# Rapido upholstery for sale



## whistlinggypsy (May 1, 2005)

I have for sale a length of Rapido upholstery, size 4mt X 1.5mt.

The material is from a 2006 Rapido 985F and i "think" its called Miami blue.

The material is a Draylon type cloth and i have check with Regal Furnishing and they quote a price of £15 per metre (£60) for my piece.

I will accept £30 +p&p ( or collect ) if anyone is interested.

PM for more details 

Bob


----------



## whistlinggypsy (May 1, 2005)

Item now SOLD.

Bob


----------



## whistlinggypsy (May 1, 2005)

Will the member who bought this material please PM me as i promised them some spares I have been carrying in the Rapido and I no longer have any use for them.

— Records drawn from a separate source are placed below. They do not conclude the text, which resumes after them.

-- ==== Sys2Proof/Laws/KeptPorts.lean ====
section
/-! SUPPORT. What every operation of the ports, the mesh, the wire, the traffic manager, the tables and the pipeline keeps:
the queue, the memory's canonical form and the fuses that only rise. -/

namespace Sys2Proof.Machine

theorem anAgain_kept {s0 s : State} {a0 : Nat} (h : Kept s0 s) : Kept s0 (anAgain a0 s) := by
  unfold anAgain
  repeat' with_reducible first
    | assumption | (refine Kept.ite ?_ ?_) | (refine Kept.ite2 ?_ ?_) | (refine linkFall_kept ?_)
    | (refine setFlag_kept ?_) | (refine Kept.foldl ?_ (fun _ _ _ => ?_))
    | (refine Kept.foldl2 ?_ (fun _ _ _ => ?_)) | split | (refine Kept.of_parts rfl rfl rfl rfl rfl ?_)

theorem execLinkDown_kept {s0 s : State} {a0 : Port} (h : Kept s0 s) : KeptO s0 (execLinkDown a0 s) := by
  unfold execLinkDown
  repeat' with_reducible first
    | assumption | (refine KeptO.next ?_) | (refine KeptO.ite ?_ ?_) | (refine Kept.ite ?_ ?_)
    | (refine Kept.ite2 ?_ ?_) | (refine anAgain_kept ?_) | (refine linkFall_kept ?_)
    | (refine setFlag_kept ?_)

theorem txtsPop_kept {s0 s : State} {a0 : Nat} (h : Kept s0 s) : Kept s0 (txtsPop a0 s).2 := by
  unfold txtsPop
  repeat' with_reducible first
    | assumption | (refine Kept.ite ?_ ?_) | (refine Kept.ite2 ?_ ?_)
    | (refine Kept.foldl ?_ (fun _ _ _ => ?_)) | (refine Kept.foldl2 ?_ (fun _ _ _ => ?_)) | split
    | (refine Kept.of_parts rfl rfl rfl rfl rfl ?_)

theorem execAnDone_kept {s0 s : State} {a0 : Port} (h : Kept s0 s) : KeptO s0 (execAnDone a0 s) := by
  unfold execAnDone
  repeat' with_reducible first
    | assumption | (refine KeptO.next ?_) | (refine KeptO.ite ?_ ?_) | (refine Kept.ite ?_ ?_)
    | (refine Kept.ite2 ?_ ?_) | (refine setFlag_kept ?_) | (refine Kept.foldl ?_ (fun _ _ _ => ?_))
    | (refine Kept.foldl2 ?_ (fun _ _ _ => ?_)) | split | (refine Kept.of_parts rfl rfl rfl rfl rfl ?_)

theorem macCtrlWrite_kept {s0 s : State} {a0 : Nat} {a1 : Word}
    (h : Kept s0 s) : Kept s0 (macCtrlWrite a0 a1 s) := by
  unfold macCtrlWrite
  repeat' with_reducible first
    | assumption | (refine Kept.ite ?_ ?_) | (refine Kept.ite2 ?_ ?_) | (refine macOn_kept ?_)
    | (refine anAgain_kept ?_) | (refine macOff_kept ?_)

theorem execAnRestart_kept {s0 s : State} {a0 : Fn} {a1 : Port} {a2 : Word}
    (h : Kept s0 s) : KeptO s0 (execAnRestart a0 a1 a2 s) := by
  unfold execAnRestart
  repeat' with_reducible first
    | assumption | (refine KeptO.next ?_) | (refine KeptO.ite ?_ ?_) | (refine Kept.ite ?_ ?_)
    | (refine Kept.ite2 ?_ ?_) | (refine macCtrlWrite_kept ?_) | (refine hostWr_kept ?_ (fun _ _ => ?_))

theorem execFecUncorrCodeword_kept {s0 s : State} {a0 : Port}
    (h : Kept s0 s) : KeptO s0 (execFecUncorrCodeword a0 s) := by
  unfold execFecUncorrCodeword
  repeat' with_reducible first
    | assumption | (refine KeptO.next ?_) | (refine KeptO.ite ?_ ?_) | (refine Kept.ite ?_ ?_)
    | (refine Kept.ite2 ?_ ?_) | (refine setEvent_kept ?_) | (refine macCnt_kept ?_)

theorem txtsPush_kept {s0 s : State} {a0 : Nat} {a1 : Nat} {a2 : Nat} {a3 : Nat}
    (h : Kept s0 s) : Kept s0 (txtsPush a0 a1 a2 a3 s) := by
  unfold txtsPush
  repeat' with_reducible first
    | assumption | (refine Kept.ite ?_ ?_) | (refine Kept.ite2 ?_ ?_)
    | (refine Kept.foldl ?_ (fun _ _ _ => ?_)) | (refine Kept.foldl2 ?_ (fun _ _ _ => ?_)) | split
    | (refine Kept.of_parts rfl rfl rfl rfl rfl ?_)

theorem execLinkUp_kept {s0 s : State} {a0 : Port} (h : Kept s0 s) : KeptO s0 (execLinkUp a0 s) := by
  unfold execLinkUp
  repeat' with_reducible first
    | assumption | (refine KeptO.next ?_) | (refine KeptO.ite ?_ ?_) | (refine Kept.ite ?_ ?_)
    | (refine Kept.ite2 ?_ ?_) | (refine setFlag_kept ?_)

theorem execMacDisable_kept {s0 s : State} {a0 : Fn} {a1 : Port} {a2 : Word}
    (h : Kept s0 s) : KeptO s0 (execMacDisable a0 a1 a2 s) := by
  unfold execMacDisable
  repeat' with_reducible first
    | assumption | (refine KeptO.next ?_) | (refine KeptO.ite ?_ ?_) | (refine Kept.ite ?_ ?_)
    | (refine Kept.ite2 ?_ ?_) | (refine macCtrlWrite_kept ?_) | (refine hostWr_kept ?_ (fun _ _ => ?_))

theorem execMacDrainEnd_kept {s0 s : State} {a0 : Port}
    (h : Kept s0 s) : KeptO s0 (execMacDrainEnd a0 s) := by
  unfold execMacDrainEnd
  repeat' with_reducible first
    | assumption | (refine KeptO.next ?_) | (refine KeptO.ite ?_ ?_) | (refine Kept.ite ?_ ?_)
    | (refine Kept.ite2 ?_ ?_) | (refine macDrained_kept ?_)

Unfortunately I have lost their contact details

Bob


----------



## sweetie (Nov 28, 2005)

Another senior moment Bob  
Steve


----------



## whistlinggypsy (May 1, 2005)

Right on the button there Steve, the worrying thing is that they are getting more frequent  

Any more news on you know who.

What you got planned for later in the year, maybe we can catch up with you both somewhere.

Love to Briar.

Bob


----------



## rickndog (Apr 5, 2008)

Hi Bob,

I've pm'ed you. Sorry about the delay in replying, I've just got back from a few days away and only seen your post tonight.


----------